Malia Sufangi, a young Lebanese woman, was caught in the Security Zone in November 1985 with an explosive device mounted on a donkey with which she had failed to carry out an attack. She claimed that she had been recruited and dispatched by Syrian Brigadier-General Ghazi Kanaan who supplied the explosives and instructions on how the attack was to be carried out from his headquarters in the town of Anjer in the Bekaa Valley.

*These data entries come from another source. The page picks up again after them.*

/-- A host link number. -/
abbrev Hl := Fin 32
/-- A Weaseif link number. -/
abbrev Wl := Fin 96
/-- A tiller number. -/
abbrev Tiller := Fin 8
/-- A global DMA channel number. -/
abbrev Chan := Fin 1024
/-- A tenant number. -/
abbrev Tnid := Fin 256
/-- A switchable power domain, numbered as in Table PW-1. -/
abbrev Dom := Fin 26

/-! ### Register accesses (R2, R4, R6, R7) -/

/-- A register access: the function that makes it, the BAR, the offset in it, the size in bytes and the value. -/
structure RegAccess where
  fn : Fn
  bar : Fin 8
  off : Nat
  size : Nat
  value : Nat
  deriving DecidableEq, Repr

/-- The blocks with a LOCK bit. -/
inductive LockBlk where
  | cadence
  | hostlink (hl : Hl)
  | wlane (wl : Wl)
  | weaseif (wl : Wl)
  deriving DecidableEq, Repr

/-! ### Keeper commands (Tables KP-1 and KP-5) -/

/-- Who issued a command: a function's ring, or the sideband management port. -/
inductive Issuer where
  | fn (f : Fn)
  | smp
  deriving DecidableEq, Repr

/-- The command header of Table KP-1 without its OPCODE, which the command's row fixes.  `resv` says that some
reserved bit or byte of the header or of the parameters is not 0. -/
structure CmdReq where
  iss : Issuer
  tag : Nat
  plen : Nat
  ackReq : Bool
  atEpoch : Bool
  resv : Bool
  hver : Nat
  target : Nat
  notBefore : Nat
  deriving DecidableEq, Repr

/-- TENANT_CREATE and TENANT_MODIFY parameters (Table TN-3). `permit` is the 96-bit bitmap, `chTiller` the eight
CH_TILLER bytes. -/
structure TenantParams where
  vf : Nat
  hl : Nat
  eligible : Bool
  weight : Nat
  vectors : Nat
  allowance : Nat
  cbUnits : Nat
  outAllot : Nat
  inAllot : Nat
  intAllot : Nat
  rate : Nat
  depth : Nat
  permit : Nat
  chTiller : List Nat
  change : Nat
  deriving DecidableEq, Repr

/-- LOG_CONFIG parameters (Table MG-2). -/
structure LogParams where
  base : Nat
  pages : Nat
  logHl : Nat
  bitmapA : Nat
  bitmapB : Nat
  deriving DecidableEq, Repr

/-- The outbound window entry image of Table WN-4. -/
structure OutWin where
  link : Nat
  cls : Nat
  sheaf : Nat
  rd : Nat
  wr : Nat
  at_ : Nat
  roOk : Nat
  idoOk : Nat
  tnid : Nat
  pfHl : Nat
  toPf : Nat
  localBase : Nat
  size : Nat
  hostBase : Nat
  deadline : Nat
  open_ : Nat
  deriving DecidableEq, Repr

/-- The inbound window entry image of Table WN-5. -/
structure InWin where
  link : Nat
  func : Nat
  rd : Nat
  wr : Nat
  lane : Nat
  hl : Nat
  barOffset : Nat
  size : Nat
  localBase : Nat
  deriving DecidableEq, Repr

/-- The interrupt window entry image of Table WN-6. -/
structure IntWin where
  link : Nat
  toPf : Nat
  tnid : Nat
  pfHl : Nat
  msgBase : Nat
  count : Nat
  vecBase : Nat
  deriving DecidableEq, Repr

/-- A destination of a sheaf image (Table WN-7). -/
structure SheafDest where
  tnid : Nat
  toPf : Nat
  pfHl : Nat
  lagBudget : Nat
  hostBase : Nat
  gapEn : Nat
  gapSize : Nat
  gapBase : Nat
  deriving DecidableEq, Repr

/-- The sheaf image of Table WN-7: the fields a SHEAF_SET applies. -/
structure SheafImg where
  mode : Nat
  destCount : Nat
  window : Nat
  dests : List SheafDest
  deriving DecidableEq, Repr

/-- WLINK_CONFIG parameters (Table KP-7). -/
structure WlinkParams where
  link : Nat
  persist : Nat
  select : Nat
  targetRate : Nat
  minWidth : Nat
  laneEn : Nat
  disable : Nat
  peer : Nat
  replayLimit : Nat
  replayTo : Nat
  grace : Nat
  errLimit : Nat
  errWindow : Nat
  lrspTo : Nat
  reshapeTo : Nat
  deriving DecidableEq, Repr

/-- FAULT_CONFIG parameters (Table WD-6). -/
structure FaultCfg where
  select : Nat
  group : Nat
  line : Nat
  cls : Nat
  minw : Nat
  deriving DecidableEq, Repr

/-- FAULT_INJECT parameters (Table WD-7). -/
structure FaultInj where
  op : Nat
  group : Nat
  line : Nat
  modes : Nat
  master : Nat
  addr : Nat
  deriving DecidableEq, Repr

/-- TRACE_FILTER parameters (Table OB-3): CLASS_EN, FLAGS and the three bitmaps. -/
structure FilterParams where
  classEn : Nat
  flags : Nat
  tenants : Nat
  wlinks : Nat
  hlinks : Nat
  deriving DecidableEq, Repr

/-- TRACE_STREAM parameters (Table OB-4). -/
structure StreamParams where
  enable : Nat
  hl : Nat
  sizeLog2 : Nat
  batchTicks : Nat
  base : Nat
  prodAddr : Nat
  deriving DecidableEq, Repr

/-! ### Weaseif packets (Tables WT-1 to WT-3) -/

/-- A packet: its header fields and its payload.  `addr` is ADDR of MWR, MRD and ATOM; `byteCount` and `lowerAddr` those
of CPL and CPLD; `num` and `value` those of MSG. -/
structure Pkt where
  typ : Nat
  lane : Nat
  ackReq : Bool
  ro : Bool
  sub : Nat
  len : Nat
  tag : Nat
  status : Nat
  cause : Nat
  addr : Nat
  byteCount : Nat
  lowerAddr : Nat
  num : Nat
  value : Nat
  payload : Bytes
  deriving DecidableEq, Repr

/-! ### Host requests and completions -/

/-- A host memory request that arrives at BAR2 of a function (R105): a write with its data, a read of `len` bytes, or an
AtomicOp.  `hostTag` names the host's own request for the answer. -/
structure HostMem where
  fn : Fn
  write : Bool
  atomic : Bool
  offset : Nat
  len : Nat
  data : Bytes
  hostTag : Nat
  deriving DecidableEq, Repr

/-- A completion from a host (R141, R142): the function and tag it names, its status (0 SC, 1 UR, 4 CA), whether it is
poisoned, and its Length, Byte Count, Lower Address and data. -/
structure HostCpl where
  fn : Fn
  tag : Nat
  status : Nat
  poisoned : Bool
  length : Nat
  byteCount : Nat
  lowerAddr : Nat
  data : Bytes
  deriving DecidableEq, Repr

/-! ### Error lines (Tables WD-2 and WD-3) -/

/-- FC_MASTER: KIND, ID and AUX (Table WD-3). -/
structure Master where
  kind : Nat
  id : Nat
  aux : Nat
  deriving DecidableEq, Repr

/-- An event of an error line: its group and line type, its master, the failing access and its address (R373, R374). -/
structure Ev where
  group : Fin 16
  line : Fin 32
  master : Master
  access : Nat
  detail : Nat
  addr : Nat
  deriving DecidableEq, Repr

/-! ### Straps and boot findings (R423, R428) -/

/-- The strap pins as captured (R428). -/
structure Straps where
  devid : Fin 4
  mgrSel : Fin 32
  recoveryLow : Bool
  deriving DecidableEq, Repr

/-- What there is as POR ends: the straps, and the voltages of VIN and VIO in mV (R428, R488, R489). -/
structure PowerUp where
  straps : Straps
  vinMv : Nat
  vioMv : Nat
  deriving DecidableEq, Repr

/-- What the ROM finds at boot that is not already in the state: the integrity of the fuse array and strap capture
(STORE line 28), whether the journal and the configuration store can be read, whether the last journal record is torn,
and which Keeper banks fail their test. -/
structure RomFindings where
  fusesOk : Bool
  journalReadable : Bool
  tornTail : Bool
  storeReadable : Bool
  badKeeperBank : Bool
  deriving DecidableEq, Repr
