-- ==== Sys2Proof/Config.lean ====
section
/-!
DEFINITION. What the spec leaves to an implementation, and the free values.  Each constant is opaque: no proof can see
its value, so what is proved holds for every value (log entries 3 and 10 to 14).
-/
namespace Sys2Proof.Config

/-- The free values: the value the spec leaves open at the `n`-th point where a run meets one.  `State.free` counts the
points met.  Every use says in its docstring what stays open there. -/
opaque freeValue : Nat → Nat

/-- The bits the spec leaves open ("may or may not"): the choice at the `n`-th such point. -/
opaque freeBit : Nat → Bool

/-- SHA-384 of a byte string, as a 384-bit number (R390, R440, R442). -/
opaque sha384 : Bytes → Nat

/-- Whether an ECDSA P-384 signature over a byte string verifies under the key numbered `k` (R440). -/
opaque ecdsaOk : Nat → Bytes → Bytes → Bool

/-- AES-256-GCM decryption under the key numbered `k` with the given nonce, associated data, ciphertext and tag: the
plain text, or none when the tag does not match (R443). -/
opaque gcmOpen : Nat → Bytes → Bytes → Bytes → Bytes → Option Bytes

/-- AES Key Wrap (RFC 3394) under a key: the key unwrapped, or none when it fails (R438, R440). -/
opaque unwrap : Nat → Bytes → Option Nat

/-- A dword of configuration space that the spec leaves to the PCI Express Base Specification: function, offset. -/
opaque cfgDword : Nat → Nat → Nat

/-- A field of a directory entry whose value the spec does not state (R92): block code, BAR, field (0 the bytes of one
instance, 1 the domain). -/
opaque dirField : Nat → Nat → Nat → Nat

/-- How many requests a host link's inbound queues hold that wait for a Weaseif link (R204); the spec does not say. -/
opaque inboundDepth : Nat

/-- Bits of Lower Address that a completion carries in flit mode, which the spec does not give (R142, log entry 36). -/
opaque flitLowerBits : Nat

/-- The header of the image that slot A holds in a module as shipped (R500, log entry 3). -/
opaque shippedHeader : Bytes

/-- The chunks of that image, each with its tag (R500). -/
opaque shippedChunks : List (Nat × Bytes)

end Sys2Proof.Config
end

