/-- The link layer of a Weaseif link behind its WEASEIF block (R181 to R215): the replay buffer, the INIT exchange, the
credits of both directions (posted, non-posted, completion), what waits to be sent and to be answered, the packet being
assembled, and the reshape in progress. -/
structure WlS where
  replay : List TxGrain
  replayRetrained : Bool       -- the retrain for the oldest grain has been asked for
  rtHeld : Nat                 -- grains held when the last retrain began and not yet acknowledged (R212)
  msgQ : List Bytes            -- link messages waiting for a place in the replay buffer
  linkId : Nat
  peerLinkId : Nat             -- the partner's identifier, once known
  resume : Bool                -- the exchange in progress offers a resume
  initSeen : Bool              -- an INIT of the partner has been seen in this exchange
  initDone : Bool              -- the partner has confirmed ours
  credInit : List Nat          -- credits the partner advertised, by class (R191)
  partnerRet : List Nat        -- totals the partner has returned, by class
  used : List Nat              -- totals of credit taken by packets sent, by class
  freed : List Nat             -- totals of credit returned to the partner, by class
  taken : List Nat             -- totals of credit the partner's packets have taken, by class
  accAny : Bool                -- a grain has been accepted since the last INIT (R189)
  ackPending : Nat             -- grains accepted since the ACK value last sent
  linkQ : List WPkt
  wlTags : List WTag
  rxAsm : Option Bytes         -- bytes of the packet being received, with its header
  rxFirst : Nat                -- instant of its first grain
  rxQ : List RxPkt
  arrived : Nat                -- instant of the first grain of the packet taken last (R112)
  laneLast : List (Nat × Nat × Nat)   -- last byte written by an order lane to a function: lane, function, address
  ident : Option Pkt           -- the partner's IDENT payload
  peerLink : Bool              -- negotiated as a peer link
  maxRd : Nat
  lrspTo : Nat
  rsRole : Nat                 -- reshape: 0 none, 1 requester, 2 responder
  rsId : Nat
  rsSet : Nat
  rsStage : Nat                -- 1 LANE_REQ sent, 2 training, 3 ready, 4 switching
  rsTicks : Nat
  rsTxSwitched : Bool
  rsRxSwitched : Bool
  rsReadySent : Bool
  rsReadyRcvd : Bool
  rsNextId : Nat
  deficit : Tbl Nat            -- arbitration deficits by tenant, 256 for PFs (R283)
  chTurn : Tbl Nat             -- by tenant, one more than the channel served last (R259)
  rsGone : List Nat            -- REQ_IDs of requests abandoned without an answer (R214)
  txHalf : Option TxGrain      -- a DATA grain that waits for the packet to fill its second half (R184)
  deriving DecidableEq, Repr
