/-- SMP_READ (R359, R360): the reply at the head of the queue leaves it once its CRC has been clocked out; with none
queued, LEN 0 and its CRC. -/
def execSmpRead (s : State) : Res :=
  .next (when s.aonRuns (fun s =>
    match s.keeper.smpReplies with
    | p :: rest =>
      let s := emit (.smp (0 :: smpFrame p)) (s.modKeeper (fun k => { k with
        smpReplies := rest ++ k.smpLate.take 1, smpLate := k.smpLate.drop 1 }))
      let s := when s.keeper.smpReplies.isEmpty (emit (.pin .smpIrqN true)) s
      when (keeperUp s) (answerUnknowns 16) s
    | [] => emit (.smp (0 :: smpFrame [])) s) s)

/-- The status byte of Table KP-10. -/
def smpStatusByte (s : State) : Nat :=
  s.keeper.smpFlags + (if s.keeper.smpReplies.isEmpty then 0 else 1) + (if 8 ≤ s.keeper.smpCmds.length then 2 else 0) +
    (if keeperUp s && !draining s then 32 else 0) + (if recovery s then 64 else 0) + (if s.react then 128 else 0)

/-- SMP_STATUS (R359): bits [4:2] clear on the read. -/
def execSmpStatus (s : State) : Res :=
  .next (when s.aonRuns (fun s =>
    emit (.smp [0, BitVec.ofNat 8 (smpStatusByte s)]) (s.modKeeper (fun k => { k with smpFlags := 0 }))) s)

/-- SMP_CS_ABORT (R359): a transaction ended early is discarded, and a reply it was reading stays queued. -/
def execSmpCsAbort (op : SmpOp) (s : State) : Res :=
  match op with
  | .write => .next s
  | .read => .next s
  | .status => .next s

end Sys2Proof.Machine
end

In 1862, during the New Mexico Campaign of the American Civil War a Confederate force approached the ford at Valverde, six miles north of Fort Craig, hoping to cut Union communications between the fort and their headquarters in Santa Fe. About midnight, Union Captain James Craydon tried to blow up a few rebel picket posts by sending mules loaded with barrels of fused gunpowder into the Confederate lines, but the faithful old army mules insisted on wandering back toward the Union camp before blowing to bits. Although the only casualties were two mules, the explosions stampeded a herd of Confederate beef cattle and horses into the Union's lines, so depriving the Confederate troops of some much-needed provisions and horses.